Second, the OS literature is unusually generous here. Process isolation, capabilities (Capsicum, seL4), mandatory access control (SELinux, AppArmor), network namespaces, mediated IPC — these are not research artefacts. They are 30 years of shipped, audited, deployable engineering. The paper’s recommendations don’t ask agent builders to invent primitives; they ask agent builders to use the ones that already exist.
Third, MCP-style ecosystems amplify the blast radius. A single shared skill registry, a single multi-tenant memory store, a single broadly-permissioned MCP server: the value of these architectures is precisely that they share state, and that sharing becomes the attack surface.
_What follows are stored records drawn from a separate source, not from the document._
-- ==== Sys2Proof/Machine/Playout.lean ====
section
/-!
DEFINITION. The Tone Generator's and the Playout Unit's own steps (6.7, 7.4–7.8): the meanings of
CADENCE_PHASE_END, PLAYOUT_STEP_END, PLAY_START, PLAY_STOP, CAPTURE, CAPTURE_LIMIT and CAPTURE_STOP.
-/

namespace Sys2Proof.Machine

/-- CADENCE_PHASE_END (R119): the phase in progress of a running cadence in use has run out. -/
def execCadencePhaseEnd (n : Fin 4) (s : State) : Out :=
  whenever (s.running && s.cads[n].running && s.work.cad[n].inUse &&
      decide (s.cads[n].remaining = 0))
    (fun s => { s with cads := upd s.cads n (cadPhaseEnd s.work.cad[n]) }) s

/-! ## The end of a step (R131, R137) -/

/-- A claim whose source names a channel; a fallback naming it does not count (R85). -/
def namesChannel (n : Fin 4) (c : Claim) : Bool := c.source == .playout n.val

/-- A ONCE program has ended: ENDED first, then the claims naming the channel are removed, zone by
zone, each refilled before the next (R137). -/
def onceEnds (n : Fin 4) (s : State) : State := removalAll (namesChannel n) (stopChan n .ended s)

/-- A step of a channel ends (R131): a DEMAND channel without listeners waits (R133); else the next
step begins, or the program has ended and the channel proceeds by its mode. -/
def stepEnds (n : Fin 4) (s : State) : State :=
  let c := s.chans[n]
  let p := s.work.progs[n]
  if p.mode = .named .demand ∧ c.listeners = 0 then stopChan n .waiting s
  else if c.step + 1 < p.steps.length then beginStep n (c.step + 1) s
  else if p.mode = .named .once then onceEnds n s
  else beginStep n 0 s

/-- The step of a running channel has run out: a PHRASE step has given its last sample (R129); a silence has
no millisecond left and has lasted its sample times beyond the last one (R130, log entry 19). -/
def stepOver (c : ChanRun) : Bool :=
  c.state == .running &&
    match c.kind with
    | .phrase => c.due
    | .gap | .missing => decide (c.remaining = 0) && decide (c.late = 0)

/-- PLAYOUT_STEP_END (R129, R131): the remaining time of a running channel's step reaches 0, and the step
ends. -/
def execPlayoutStepEnd (n : Fin 4) (s : State) : Out :=
  whenever (s.running && stepOver s.chans[n]) (stepEnds n) s

/-! ## PLAY START and PLAY STOP (R139) -/

/-- PLAY START of a channel, by the mode of its program (R133, R135, R136). -/
def playStart (n : Fin 4) (s : State) : State :=
  let c := s.chans[n]
  let p := s.work.progs[n]
  if !p.inUse then s
  else match p.mode with
    | .named .repeat => if c.state = .idle then startChan n s else s
    | .named .once => if c.state = .idle ∨ c.state = .ended then startChan n s else s
    | _ => s

/-- PLAY STOP of a channel, by the mode of its program (R133, R135, R136). -/
def playStop (n : Fin 4) (s : State) : State :=
  let c := s.chans[n]
  let p := s.work.progs[n]
  if !p.inUse then s
  else match p.mode with
    | .named .repeat => if c.state = .running then stopChan n .idle s else s
    | .named .once => if c.state = .running ∨ c.state = .ended then stopChan n .idle s else s
    | _ => s

/-- PLAY_START (R139). -/
def execPlayStart (q : Request) (ch : Nat) (s : State) : Out :=
  let e : Entry := ⟨q, .playStart ch⟩
  command e oneReply (fun s =>
    if h : ch < 4 then replyDone e (playStart ⟨ch, h⟩ s) else reply e .badArgument .none s) s

/-- PLAY_STOP (R139). -/
def execPlayStop (q : Request) (ch : Nat) (s : State) : Out :=
  let e : Entry := ⟨q, .playStop ch⟩
  command e oneReply (fun s =>
    if h : ch < 4 then replyDone e (playStop ⟨ch, h⟩ s) else reply e .badArgument .none s) s

/-! ## Capture (R140–R142) -/

/-- A channel in use that is RUNNING or WAITING has a PHRASE step naming a phrase (R140). -/
def phraseInUse (s : State) (p : Nat) : Bool :=
  (List.finRange 4).any fun n =>
    s.work.progs[n].inUse &&
      (s.chans[n].state == .running || s.chans[n].state == .waiting) &&
      s.work.progs[n].steps.any fun st => st == .named (.phrase p)

/-- The result that settles a CAPTURE before it begins, or none where it begins (R140). -/
def captureRefusal (s : State) (p slot ms : Nat) : Option Result :=
  if 63 < p ∨ 31 < slot ∨ ms = 0 then some .badArgument
  else if s.capture.isSome then some .busy
  else if phraseInUse s p then some .inUse
  else if ((s.work.phrases[p]?).map fun x => x.capacity) = some 0 then some .badArgument
  else if !s.locked then some .aborted
  else none

/-- The working Phrase Directory with one entry changed. -/
def mapPhrase (p : Nat) (f : Phrase → Phrase) (s : State) : State :=
  { s with work := { s.work with phrases := updNat s.work.phrases p f } }

/-- A capture begins: its phrase is marked not valid and the capture record is created (R140). -/
def beginCapture (q : Request) (p slot ms : Nat) (s : State) : State :=
  { mapPhrase p (fun x => { x with valid := false }) s with
    capture := some
      { phrase := p, slot := slot, maxSamples := min ms 262144 * 16, recorded := 0,
        requester := q } }

/-- CAPTURE (R140). -/
def execCapture (q : Request) (p slot ms : Nat) (s : State) : Out :=
  let e : Entry := ⟨q, .capture p slot ms⟩
  command e oneReply (fun s =>
    match captureRefusal s p slot ms with
    | some r => reply e r .none s
    | none => beginCapture q p slot ms s) s

/-- The sample count at which a capture meets a limit: the phrase's capacity or its max samples
(R141). -/
def captureLimit (s : State) (c : Capture) : Nat :=
  match s.work.phrases[c.phrase]? with
  | some p => min p.capacity c.maxSamples
  | none => 0

/-- A capture in flight ends with the count it has reached: the phrase becomes valid with that
length, and DONE is placed for the requester (R141). -/
def endCapture (s : State) : State :=
  match s.capture with
  | none => s
  | some c =>
    placeOrDefer (replyMsg c.requester .capture .done (.captured c.recorded))
      { mapPhrase c.phrase (fun x => { x with length := c.recorded, valid := true }) s with
        capture := none }

/-- Whether a capture in flight has reached a limit. -/
def captureDue (s : State) : Bool :=
  match s.capture with
  | some c => decide (captureLimit s c ≤ c.recorded)
  | none => false

/-- CAPTURE_LIMIT (R141). -/
def execCaptureLimit (s : State) : Out :=
  whenever (s.running && captureDue s) endCapture s

/-- CAPTURE STOP places the capture's DONE beside its own where a capture is in flight (R196). -/
def captureStopExtra (s : State) : Nat := if s.capture.isSome then 1 else 0

/-- CAPTURE_STOP (R141). -/
def execCaptureStop (q : Request) (s : State) : Out :=
  let e : Entry := ⟨q, .captureStop⟩
  commandWith e captureStopExtra oneReply (fun s => replyDone e (endCapture s)) s

/-- One sample of a capture in flight, which a frame taken while LOCKED brings: the slot's sample, or
silence (R140). -/
def captureSample (heard : Vector (Option Sample) 32) (s : State) : State :=
  match s.capture with
  | none => s
  | some c =>
    match s.work.phrases[c.phrase]? with
    | none => s
    | some p =>
      if c.recorded < captureLimit s c then
        { s with
          store := storeWrite s.store (p.start + c.recorded)
            (match heard[c.slot]? with
             | some (some v) => v
             | _ => 0#16)
          capture := some { c with recorded := c.recorded + 1 } }
      else s

end Sys2Proof.Machine
end

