/-- The report that a line's change of state queues stands in the queue, or the queue is full (R162,
R206). -/
structure LineTold (z : Zone) (l : Line) (before after : LineState) (t : State) : Prop where
  opened : before ≠ .opened → after = .opened → Told (.faultRaised (.line z l) .opened) t
  short  : before ≠ .short → after = .short → Told (.faultRaised (.line z l) .short) t
  normal : before = .opened → after = .normal → Told (.faultCleared (.line z l) .opened) t

/-- The report that a channel's failed flag queues by its change stands in the queue, or the queue is full
(R165, R206). -/
structure HealthTold (c : AmpChannel) (before after : Bool) (t : State) : Prop where
  fails  : before = false → after = true → Told (.faultRaised (.channel c) .ampFailed) t
  clears : before = true → after = false → Told (.faultCleared (.channel c) .ampFailed) t

/-- What holds of the standby pool after a run of the arbiter (R166, R168): a serving channel is not FAILED
and serves a failed zone; while a failed zone waits no channel is FREE, and none serves a zone of lower
rank. -/
structure PoolSettled (t : State) : Prop where
  serves : ∀ (k : Fin 2) (z : Zone), t.serving[k] = some z →
    t.standbyAmps[k].failed = false ∧ failedZone t z = true
  waits  : ∀ z : Zone, failedZone t z = true → (∀ k : Fin 2, t.serving[k] ≠ some z) →
    ∀ k : Fin 2, (t.serving[k] = none → t.standbyAmps[k].failed = true) ∧
      ∀ y, t.serving[k] = some y → rankOf t z ≤ rankOf t y

/-- A zone's output after a change of ring state (R104, R109, R110): source and substitution are settled, and
a change of effective source puts the current attenuation to 120; nothing else of the record changes. -/
def RingSettled (s t : State) (z : Zone) : Prop :=
  (s.work.spk[z].inUse = false → t.outs[z] = s.outs[z]) ∧
  (s.work.spk[z].inUse = true → t.outs[z] = { s.outs[z] with
    effective := t.outs[z].effective, substituted := t.outs[z].substituted
    current := if t.outs[z].effective = s.outs[z].effective then s.outs[z].current else 120 })

/-! ## Messages of the ring -/

/-- A message, another node's or the node's own on its return, is the oldest that ring-in has brought
complete at a LOCKED node: the bytes received are the message's, its body the one its content calls for
(R181, R182, log entries 6 and 63). -/
structure Received (s : State) (m : Message) : Prop where
  running : s.phase = .running
  locked  : s.rif.ring = .locked
  bytes   : ∃ bs rest, s.rif.arrived = bs :: rest ∧ bs.take (10 + m.body.length) = messageBytes m
  body    : ∀ b, bodyOf m.content = some b → m.body = b

/-- A message received passes the three checks of R182 and finds room in the forward hold (log entry
24). -/
structure Arrives (s : State) (m : Message) : Prop extends Received s m where
  check   : m.check = messageCheck m
  taken   : m.taken ≠ m.takenBar
  full    : m.full ≠ m.fullBar
  hops    : m.hops < 255
  room    : s.rif.fwd.length < 2

/-- The state with the oldest message received taken from those that wait to be acted on. -/
def actedOn (s : State) : State := { s with rif := { s.rif with arrived := s.rif.arrived.tail } }

/-- A message has gone into the forward hold (R182) or, returned to its origin, has been stripped with
its return record (R186). -/
def sentAlong (m : Message) (s : State) : State :=
  if m.origin = s.rif.addr then
    { s with rif := { s.rif with
        arrived := s.rif.arrived.tail
        returns := s.rif.returns.eraseP fun x => x.tag == m.tag } }
  else { s with rif := { s.rif with arrived := s.rif.arrived.tail, fwd := s.rif.fwd ++ [m] } }

/-- A destination that names this node: 255, its address or a group of it (R184). -/
def Named (s : State) (d : Nat) : Prop :=
  d = 255 ∨ (s.rif.addr ≠ 0 ∧ d = s.rif.addr) ∨
  (s.rif.addr ≠ 0 ∧ 240 ≤ d ∧ d ≤ 251 ∧ d ∈ s.work.node.groups)

/-- A message with TAKEN added to its union (R185). -/
def withTaken (m : Message) : Message := { m with taken := true, takenBar := false }

/-- A message with FULL added to its union (R185). -/
def withFull (m : Message) : Message := { m with full := true, fullBar := false }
The paper aligns with the broader trend captured in CISA’s Careful Adoption of Agentic AI Services — namely, that agent procurement and design choices are now first-class security decisions.
Defenses
The paper’s recommendations map directly onto controls a team can apply now.
- Run each session in its own process or container. No shared filesystem write paths, no shared memory store, no shared cache that mixes user content. The OS-level guarantee is what stops PI-1; everything above it is best-effort.
- Default-deny network egress for the agent process. Whitelist the small set of hosts the agent legitimately needs to reach (your model gateway, your tool backends). Treat every other DNS lookup or HTTP request as a policy violation, log it, and break the flow before the response returns to the model. NF-1 disappears with a real egress firewall.
- Treat tool output as untrusted input, every time. Apply the same kind of taint-tracking you’d use for user-supplied form data: tool returns can carry instructions, links, or encoded payloads, and the planning LLM should not act on them without an out-of-band confirmation for any state-changing action.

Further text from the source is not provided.